How Fast Does a Balloon's Radius Expand When Inflated?

[Monoxdifly]

Icha is going to blow a sphere-shaped rubber balloon. She uses a pump to infuse the air with the volume addition rate $$40cm^3/s$$. If the radius addition rate is 20 cm/s, the radius of the sphere after being blown is ...
A. $$\frac{1}{\sqrt\pi}$$ cm
B. $$\frac{1}{\sqrt{2\pi}}$$ cm
C. $$\frac{1}{2\sqrt\pi}$$ cm
D. $$\frac{1}{3\sqrt\pi}$$ cm
E. $$\pi$$ cm

Please give me some hints. Thanks.

 

[skeeter]

Icha is going to blow a sphere-shaped rubber balloon. She uses a pump to infuse the air with the volume addition rate $$40cm^3/s$$. If the radius addition rate is 20 cm/s, the radius of the sphere after being blown is ...
A. $$\frac{1}{\sqrt\pi}$$ cm
B. $$\frac{1}{\sqrt{2\pi}}$$ cm
C. $$\frac{1}{2\sqrt\pi}$$ cm
D. $$\frac{1}{3\sqrt\pi}$$ cm
E. $$\pi$$ cm

Please give me some hints. Thanks.

take the derivative of the sphere volume formula w/respect to time ...

 

[Monoxdifly]

$$40cm^3/s=4\pi r^2(20cm/s)$$
$$2cm^2=4\pi r^2$$
$$r^2=\frac{1cm^2}{2\pi}$$
$$r=\frac{1}{\sqrt{2\pi}}cm$$?

 

[MarkFL]

For a sphere of radius $r$, the volume is:

$$V=\frac{4}{3}\pi r^3$$

Differentiating w.r.t time $t$, we have:

$$\d{V}{t}=4\pi r^2\d{r}{t}\implies r=\frac{1}{2}\sqrt{\frac{\d{V}{t}}{\pi\d{r}{t}}}$$

Plugging in the given numbers, we have:

$$r=\frac{1}{2}\sqrt{\frac{40\frac{\text{cm}^3}{\text{s}}}{20\pi\frac{\text{cm}}{\text{s}}}}=\frac{1}{\sqrt{2\pi}}\text{ cm}\quad\checkmark$$

I will move this thread to our Calculus forum. :)

 

[Monoxdifly]

I will move this thread to our Calculus forum. :)

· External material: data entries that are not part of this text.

/-- Settles O50: the environment changes only by its answer to a transfer, which keeps the canonical form. -/
theorem everyStepKeepsDeviceMemoryCanonical : Obligations.EveryStepKeepsDeviceMemoryCanonical := by
  intro s t hwf h
  rcases (stepCase_of_step h).env_wire with ⟨hsame, -⟩ | ⟨x, -, ⟨hsame, -⟩ | ⟨r, e, hans, he, -⟩⟩
  · rwa [hsame]
  · rwa [hsame]
  · rw [he]
    exact Env.answer_wf s.env x (r, e) hwf hans

/-! The responses -/

/-- The response of a composite joins those delivered. -/
theorem State.viewReceives_responses (s : State) (h : Hold) (r : Response) :
    s.responses <+: (s.viewReceives h r).responses := by
  unfold State.viewReceives
  split
  · split
    · unfold State.compositeDone
      split <;> exact List.prefix_append _ _
    · exact List.prefix_rfl
  · unfold State.compositeFailed
    split <;> exact List.prefix_append _ _

/-- The response of an engine operation joins those delivered. -/
theorem State.endEngine_responses (s : State) (p : Phase) (r : Response) :
    s.responses <+: (s.endEngine p r).responses := by
  simp only [State.endEngine]
  split
  · exact List.prefix_append _ _
  · next h hh =>
    exact (List.prefix_append _ _).trans
      (State.viewReceives_responses ({ s with seq := p, err := r.code }.deliver (.engToView h.view) r) h r)

/-- What follows a success delivers the response of an operation, or none. -/
theorem State.phaseDone_responses (s : State) (bytes : List Byte) :
    s.responses <+: (s.phaseDone bytes).responses := by
  rcases s.phaseDone_cases bytes with ⟨p, rbuf, sts, hto⟩ | ⟨sts, cmp, v, hto⟩ <;> rw [hto]
  exact State.endEngine_responses { s with sts := sts, cmp := cmp } .idle ⟨.ok, v⟩

/-- Performing the transfer of a phase takes no response back. -/
theorem State.perform_phaseDone_responses (s : State) (x : Transfer) :
    s.responses <+: (s.perform x State.phaseDone).responses := by
  rcases s.perform_phaseDone_cases x with hto | ⟨bytes, e, -, hto⟩ | ⟨r, e, c, -, hto⟩ <;> rw [hto]
  · exact List.prefix_rfl
  · exact State.phaseDone_responses (s.returned x (.ok bytes) e) bytes
  · exact State.endEngine_responses { s.returned x r e with failed := true } .failed _

/-- Latching a request delivers no response. -/
theorem State.latch_responses (s : State) (i : Instr) : (s.latch i).responses = s.responses := by
  rw [s.latch_frame i]

/-- Serving a request delivers the response of a range check that fails, or none. -/
theorem State.Serves.responses {s t : State} (h : s.Serves t) : s.responses <+: t.responses := by
  cases h with
  | engine i => rw [s.latch_responses i]
  | holdToWrite | holdToRead | startDump => exact List.prefix_rfl
  | outOfRange | endDump => exact List.prefix_append _ _

/-- No step takes a response back. -/
theorem State.StepCase.responses {s t : State} (h : s.StepCase t) : s.responses <+: t.responses := by
  cases h with
  | waits => exact List.prefix_rfl
  | serves k p t ha hw hs => exact hs.responses
  | viewIssues h i => simp [s.latch_responses i]
  | transfers x => exact s.perform_phaseDone_responses x
  | aborts => exact s.endEngine_responses .idle _

/-- Settles O54: the wire trace grows by what `State.Records` says, the responses by what the operation that ends
delivers. -/
theorem wireTraceOnlyGrows : Obligations.WireTraceOnlyGrows := by
  intro s t h
  obtain ⟨rs, hrs⟩ := (stepCase_of_step h).responses
  refine ⟨?_, rs, hrs.symm⟩
  rcases (stepCase_of_step h).env_wire with ⟨-, hsame⟩ | ⟨x, hx, ⟨-, hsame⟩ | ⟨r, e, -, -, hwire⟩⟩
  · exact .inl hsame
  · exact .inl hsame
  · exact .inr ⟨x, r, hx, hwire⟩

end Sys2Proof.Machine
end

section
/-! What `ENV_IDEAL` stores at a bulk-out and answers at a bulk-in (20_memory.md R87). -/

namespace Sys2Proof.Machine

/-! The number of an address -/

/-- Reading on from a number, the bytes of an address append its digits to base 256. -/
theorem foldl_bigEndian (w a acc : Nat) :
    (bigEndian w a).foldl (fun acc b => acc * 256 + b.toNat) acc = acc * 256 ^ w + a % 256 ^ w := by
  induction w generalizing acc with
  | zero => simp [bigEndian, Nat.mod_one]
  | succ w ih =>
    rw [bigEndian, List.foldl_cons, ih, BitVec.toNat_ofNat, pow_succ 256 w, Nat.mod_mul]
    ring

/-- An address that fits is the number of its bytes. -/
theorem numberOf_bigEndian {w a : Nat} (h : a < 256 ^ w) : numberOf (bigEndian w a) = a := by
  rw [numberOf, foldl_bigEndian, Nat.mod_eq_of_lt h, Nat.zero_mul, Nat.zero_add]

/-! Reading a run -/

/-- A run below the limit whose bytes are known reads as those bytes. -/
theorem Memory.readRun_eq (m : Memory) (limit a k : Nat) (bs : List Byte) (hl : a + bs.length ≤ limit)
    (h : ∀ i, i < bs.length → Memory.read m (a + i) = bs.getD i 0#8) : Memory.readRun m limit a k bs.length = bs := by
  induction bs generalizing a k with
  | nil => rfl
  | cons b bs ih =>
    simp only [List.length_cons] at hl h
    have hhead : Memory.read m a = b := by simpa using h 0 (by omega)
    have htail : Memory.readRun m limit (a + 1) (k + 1) bs.length = bs :=
      ih (a + 1) (k + 1) (by omega) fun i hi => by
        simpa [Nat.add_right_comm, Nat.add_assoc] using h (i + 1) (by omega)
    rw [List.length_cons, Memory.readRun, if_pos (by omega), hhead, htail]

/-! A device -/

/-- The device found at an address has that address. -/
theorem findDevice_addr {ds : List Device} {a : DevAddr} {d : Device} (h : findDevice ds a = some d) : d.addr = a := by
  simpa using List.find?_some h

/-- Storing changes the memory and the pointer of a device only. -/
theorem Device.store_frame (d : Device) (p : List Byte) : (d.store p).addr = d.addr ∧ (d.store p).width = d.width := by
  unfold Device.store
  split <;> exact ⟨rfl, rfl⟩
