-- ==== Sys2Proof/Machine/ConfigCommands.lean ====
section
/-! DEFINITION. The meanings of the eleven configuration commands (R170 to R185). Each acts on the command that the
configuration unit holds; while it holds another, or has begun this one already, the row has no effect (log entries 1,
15). -/

namespace Sys2Proof.Machine

/-! ## QUEUE CREATE (R173, R174) -/

/-- The ring of a kind code and id is not ABSENT. -/
def HostSide.ringPresent (h : HostSide) (kind : Nat) (n : RingId) : Bool :=
  if kind = 1 then (h.rq n).state != .absent else (h.cq n).state != .absent

/-- The checks of R173, the first that fails. -/
def HostSide.createRefusal? (h : HostSide) (kind id size base : Nat) (byte16 byte17 : Byte) : Option Status :=
  if kind ≠ 1 ∧ kind ≠ 2 then some .badQueue
  else if id < 1 ∨ 31 < id then some .badQueue
  else if h.ringPresent kind (Fin.ofNat 32 id) then some .badQueue
  else if size < 2 ∨ 4096 < size then some .badParameter
  else if base % 64 ≠ 0 then some .badParameter
  else if h.port.inWindow base ((if kind = 1 then 64 else 32) * size) = false then some .badParameter
  else if kind = 1 then
    if byte17.toNat < 1 ∨ 8 < byte17.toNat then some .badParameter
    else if byte16.toNat < 1 ∨ 31 < byte16.toNat then some .badParameter
    else if (h.cq (Fin.ofNat 32 byte16.toNat)).state ≠ .active then some .badParameter
    else none
  else if 31 < byte16.toNat then some .badParameter
  else none

/-- The ring is created (R174). -/
def HostSide.createRing (h : HostSide) (kind : Nat) (n : RingId) (size base : Nat) (byte16 byte17 : Byte) : HostSide :=
  if kind = 1 then
    let c : RingId := Fin.ofNat 32 byte16.toNat
    let q := h.cq c
    (h.setCq c { q with bound := q.bound + 1 }).setRq n (Rq.created base size c byte17.toNat)
  else h.setCq n (Cq.created base size 0 byte16.toNat (byte17.getLsbD 0))

/-- QUEUE CREATE is carried out (R173, R174). -/
def HostSide.queueCreate (h : HostSide) (id : BitVec 16) (kind n size base : Nat) (byte16 byte17 : Byte) : HostSide :=
  match h.createRefusal? kind n size base byte16 byte17 with
  | some st => h.completeCommand id st 0
  | none => (h.createRing kind (Fin.ofNat 32 n) size base byte16 byte17).completeCommand id .ok 0

/-- QUEUE_CREATE (R173). -/
def execQueueCreate (s : State) : Host.Outcome State Fault Refusal :=
  match s.host.config with
  | .executing id (.queueCreate kind n size base byte16 byte17) none =>
    .next (s.setHost (s.host.queueCreate id kind n size base byte16 byte17))
  | _ => .next s

/-! ## QUEUE DELETE (R175 to R177) -/

/-- The checks of R175, the first that fails. -/
def HostSide.deleteRefusal? (h : HostSide) (kind id : Nat) : Option Status :=
  if kind ≠ 1 ∧ kind ≠ 2 then some .badQueue
  else if id < 1 ∨ 31 < id then some .badQueue
  else if h.ringPresent kind (Fin.ofNat 32 id) = false then some .badQueue
  else if kind = 2 ∧ 0 < (h.cq (Fin.ofNat 32 id)).bound then some .inUse
  else none

/-- The drain of a request ring begins, with or without an abort, and may end at once (R176). -/
def HostSide.beginDrain (h : HostSide) (id : BitVec 16) (n : RingId) (abort : Bool) : HostSide :=
  let count := if abort then h.tracker.abortCount n else 0
  let h1 := h.setRq n { h.rq n with state := .draining }
  let h2 := if abort then h1.abortRing n else h1
  (h2.setConfig (.drainWait id n count)).settle

/-- QUEUE DELETE is carried out (R175 to R177). -/
def HostSide.queueDelete (h : HostSide) (id : BitVec 16) (kind n : Nat) (abort : Bool) : HostSide :=
  match h.deleteRefusal? kind n with
  | some st => h.completeCommand id st 0
  | none =>
    if kind = 1 then h.beginDrain id (Fin.ofNat 32 n) abort
    else (h.setCq (Fin.ofNat 32 n) Cq.absent).completeCommand id .ok 0

/-- QUEUE_DELETE (R175). -/
def execQueueDelete (s : State) : Host.Outcome State Fault Refusal :=
  match s.host.config with
  | .executing id (.queueDelete kind n abort) none => .next (s.setHost (s.host.queueDelete id kind n abort))
  | _ => .next s

/-! ## EVENT QUEUE SET (R178) -/

/-- The parameters of an EVENT QUEUE SET with a size of 2 to 1,024, or the size 0, are accepted (R178). -/
def HostPort.eventRingValid (p : HostPort) (size base vector : Nat) : Bool :=
  decide (size = 0) || (decide (2 ≤ size ∧ size ≤ 1024 ∧ base % 64 = 0 ∧ vector ≤ 31) && p.inWindow base (32 * size))

/-- The event ring is set, and the pending events are posted to a new ring (R178, R192). -/
def HostSide.setEventRing (h : HostSide) (size base vector : Nat) (intEn : Bool) : HostSide :=
  if size = 0 then h.setEq EvRing.absent
  else (h.setEq (EvRing.created base size vector intEn)).postEvents h.events.entries.length

/-- EVENT_QUEUE_SET (R178). -/
def execEventQueueSet (s : State) : Host.Outcome State Fault Refusal :=
  match s.host.config with
  | .executing id (.eventQueueSet size base vector intEn) none =>
    if s.host.port.eventRingValid size base vector then
      .next (s.setHost ((s.host.setEventRing size base vector intEn).completeCommand id .ok 0))
    else .next (s.setHost (s.host.completeCommand id .badParameter 0))
  | _ => .next s

/-! ## SET PARAMETERS (R179) -/

/-- The three values are taken at one event (R93, R103, R179). -/
def State.takeParameters (s : State) (interval threshold : Nat) (enables : BitVec 8) : State :=
  let p := s.pool.setThreshold threshold
  (s.setPool (p.setScrub (p.scrub.setInterval interval p.control.state.serving))).setHost
    (s.host.setEvents { s.host.events with enables := enables })

/-- SET_PARAMETERS (R179). -/
def execSetParameters (s : State) : Host.Outcome State Fault Refusal :=
  match s.host.config with
  | .executing id (.setParameters interval threshold enables) none =>
    if interval ≤ 65535 ∧ 1 ≤ threshold ∧ threshold ≤ 15 then
      let s' := s.takeParameters interval threshold enables
      .next (s'.setHost (s'.host.completeCommand id .ok 0))
    else .next (s.setHost (s.host.completeCommand id .badParameter 0))
  | _ => .next s

/-! ## POOL FORMAT (R9, R10, R180) -/

/-- No tracker slot is occupied, no operation of a data request is at a bank, and no migration slot is occupied
(R9). -/
def State.quiet (s : State) : Bool :=
  s.host.tracker.slots.isEmpty && s.host.tracker.opsOut == 0 && s.pool.migration.slots.toList.all (·.isNone)

/-- The checks of R9: the stride of an accepted POOL FORMAT, or the refusal. -/
def State.formatStride (s : State) (stride : Nat) : Except Status Stride :=
  match Stride.ofBytes? stride with
  | none => .error .badParameter
  | some st => if s.pool.control.state = .formatting ∨ s.quiet = false then .error .wrongState else .ok st

/-- POOL_FORMAT (R9, R10): the format begins and the completion is handed over at one event (R172, R180), so R16's port reset
between the two does not show (log entry 17). -/
def execPoolFormat (s : State) : Host.Outcome State Fault Refusal :=
  match s.host.config with
  | .executing id (.poolFormat stride) none =>
    match s.formatStride stride with
    | .error st => .next (s.setHost (s.host.completeCommand id st 0))
    | .ok st =>
      let s' := s.deliverEvents ((Work.start s.pool).beginFormat st)
      .next (s'.setHost (s'.host.completeCommand id .ok 0))
  | _ => .next s

/-! ## MAP READ and HEALTH READ (R50, R51, R95, R181, R182) -/

/-- The snapshot of a MAP READ: an entry for each ACTIVE and each RETIRED spare, by bank and spare index (R50). -/
def PoolSide.mapSnapshot (p : PoolSide) : List (List Byte) :=
  (List.finRange 256).flatMap fun b => (List.finRange 32).filterMap fun i => spareEntry b i (p.spare b i)

/-- A snapshot is written to the host buffer up to its capacity, and the command completes with the snapshot length,
or with HOST_ACCESS at the first entry outside the window (R51, R95). -/
def HostSide.writeOut (h : HostSide) (id : BitVec 16) (snapshot : List (List Byte)) (capacity host : Nat) : HostSide :=
  match h.postRun host (snapshot.take capacity) with
  | (h', true) => h'.completeCommand id .ok snapshot.length
  | (h', false) => h'.completeCommand id .hostAccess 0

/-- MAP_READ (R50, R51). -/
def execMapRead (s : State) : Host.Outcome State Fault Refusal :=
  match s.host.config with
  | .executing id (.mapRead capacity host) none => .next (s.setHost (s.host.writeOut id s.pool.mapSnapshot capacity host))
  | _ => .next s

/-- HEALTH_READ (R95). -/
def execHealthRead (s : State) : Host.Outcome State Fault Refusal :=
  match s.host.config with
  | .executing id (.healthRead capacity host) none =>
    .next (s.setHost (s.host.writeOut id (s.pool.health.table.map healthEntryBytes) capacity host))
  | _ => .next s

/-! ## MAP LOAD (R52 to R54) -/

/-- The host reads of an image of `n` entries (R52, R198). -/
def imageReads (n host : Nat) : List (Owner × Nat × Nat) :=
  (splitReads (8 * n) host 0 (8 * n)).map fun x => (Owner.image x.2.1, x.1, x.2.2)

/-- An accepted MAP LOAD: an empty image is applied at once; else the image is asked for (R52, R53). That no read is asked
for after one that fails its window check, and that the reads asked for before it are then abandoned, is the model's (log
entry 31). -/
def State.beginLoad (s : State) (id : BitVec 16) (n host : Nat) : State :=
  if n = 0 then s.loadMap id []
  else
    match (s.host.setConfig (.executing id (.mapLoad n host) (some []))).askReads (imageReads n host) with
    | (h, true) => s.setHost h
    | (h, false) => s.setHost h.failImage

/-- MAP_LOAD (R52). -/
def execMapLoad (s : State) : Host.Outcome State Fault Refusal :=
  match s.host.config with
  | .executing id (.mapLoad n host) none =>
    if s.pool.control.state ≠ .offline then .next (s.setHost (s.host.completeCommand id .wrongState 0))
    else if 8192 < n then .next (s.setHost (s.host.completeCommand id .badParameter 0))
    else .next (s.beginLoad id n host)
  | _ => .next s

/-! ## HEALTH CLEAR (R96) and MIGRATE ROW (R183) -/

/-- HEALTH_CLEAR (R96): the removal and the completion come at one event (R172, R182), so R96's port reset between the two does
not show (log entry 17). -/
def execHealthClear (s : State) : Host.Outcome State Fault Refusal :=
  match s.host.config with
  | .executing id .healthClear none =>
    let t := clearTable s.pool.health.table
    .next ((s.setPool (s.pool.setTable t)).setHost
      (s.host.completeCommand id .ok (s.pool.health.table.length - t.length)))
  | _ => .next s

/-- The status that a MIGRATE ROW takes from the answer of the migration queue (R183). -/
def Answer.status : Answer → Status
  | .accepted => .ok
  | .channelFailed => .channelFailed
  | .alreadyPending => .alreadyPending
  | .queueFull => .queueFull

/-- The checks of R183, the first that fails. -/
def PoolSide.migrateStatus (p : PoolSide) (bank row : Nat) : Status :=
  if 255 < bank ∨ 65535 < row then .badParameter
  else if p.control.state.serving = false then .wrongState
  else (p.answer (Fin.ofNat 256 bank) (Fin.ofNat 65536 row)).status

/-- MIGRATE_ROW (R183): an accepted row joins the queue, and the health monitor is signalled (R91). The completion comes at that
event (R172), so R82's port reset between the two does not show (log entry 17). -/
def execMigrateRow (s : State) : Host.Outcome State Fault Refusal :=
  match s.host.config with
  | .executing id (.migrateRow bank row) none =>
    let st := s.pool.migrateStatus bank row
    let b : BankNo := Fin.ofNat 256 bank
    let r : RowNo := Fin.ofNat 65536 row
    let p := if st = .ok then (s.pool.offer b r).modifyEntry b r HealthEntry.queuedSignal else s.pool
    .next ((s.setPool p).setHost (s.host.completeCommand id st 0))
  | _ => .next s

/-! ## STATUS READ (R184, R185) -/

/-- A migration record of the status block (12.8). -/
def MigSlot.statusBytes (m : MigSlot) : List Byte :=
  natToBytes 2 m.bank.val ++ natToBytes 2 m.row.val ++ natToBytes 1 m.cursor ++ natToBytes 1 m.attempt
    ++ natToBytes 1 m.target.val ++ natToBytes 1 0

/-- Bit c is 1 when channel c is FAILED (12.8). -/
def PoolSide.channelBits (p : PoolSide) : Nat :=
  ((List.finRange 16).map fun c => if p.channels[c] = .failed then 2 ^ c.val else 0).sum

/-- The 64-byte status block (12.8, R184). -/
def statusBlock (s : State) : List Byte :=
  let p := s.pool
  let migs := p.migration.slots.toList.filterMap id
  natToBytes 1 p.control.state.code ++ natToBytes 1 migs.length ++ natToBytes 2 p.channelBits
    ++ natToBytes 4 p.control.stride.bytes ++ natToBytes 2 p.scrub.row.val ++ natToBytes 1 p.scrub.bank.val
    ++ natToBytes 1 0 ++ natToBytes 4 p.scrub.pass.toNat ++ natToBytes 1 p.migration.queue.length
    ++ natToBytes 1 s.host.events.entries.length ++ natToBytes 1 (bit s.host.events.overflow) ++ natToBytes 1 0
    ++ natToBytes 2 p.health.table.length ++ natToBytes 2 p.freeSpareCount
    ++ migs.flatMap MigSlot.statusBytes ++ natToBytes (8 * (4 - migs.length)) 0 ++ natToBytes 8 0

/-- STATUS_READ (R184, R185). -/
def execStatusRead (s : State) : Host.Outcome State Fault Refusal :=
  match s.host.config with
  | .executing id (.statusRead host) none =>
    match s.host.postWrite host (statusBlock s) with
    | (h, true) => .next (s.setHost (h.completeCommand id .ok 0))
    | (h, false) => .next (s.setHost (h.completeCommand id .hostAccess 0))
  | _ => .next s

end Sys2Proof.Machine
end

I thought this was pre-calculus because it was a question in high school graduation exam.

 

[MarkFL]

I thought this was pre-calculus because it was a question in high school graduation exam.

It is a related rate problem involving differential calculus (so that's why I moved it). Many places teach elementary calculus in high school. :)

 

[Monoxdifly]

What is the actual limit between pre-calculus and calculus, anyway?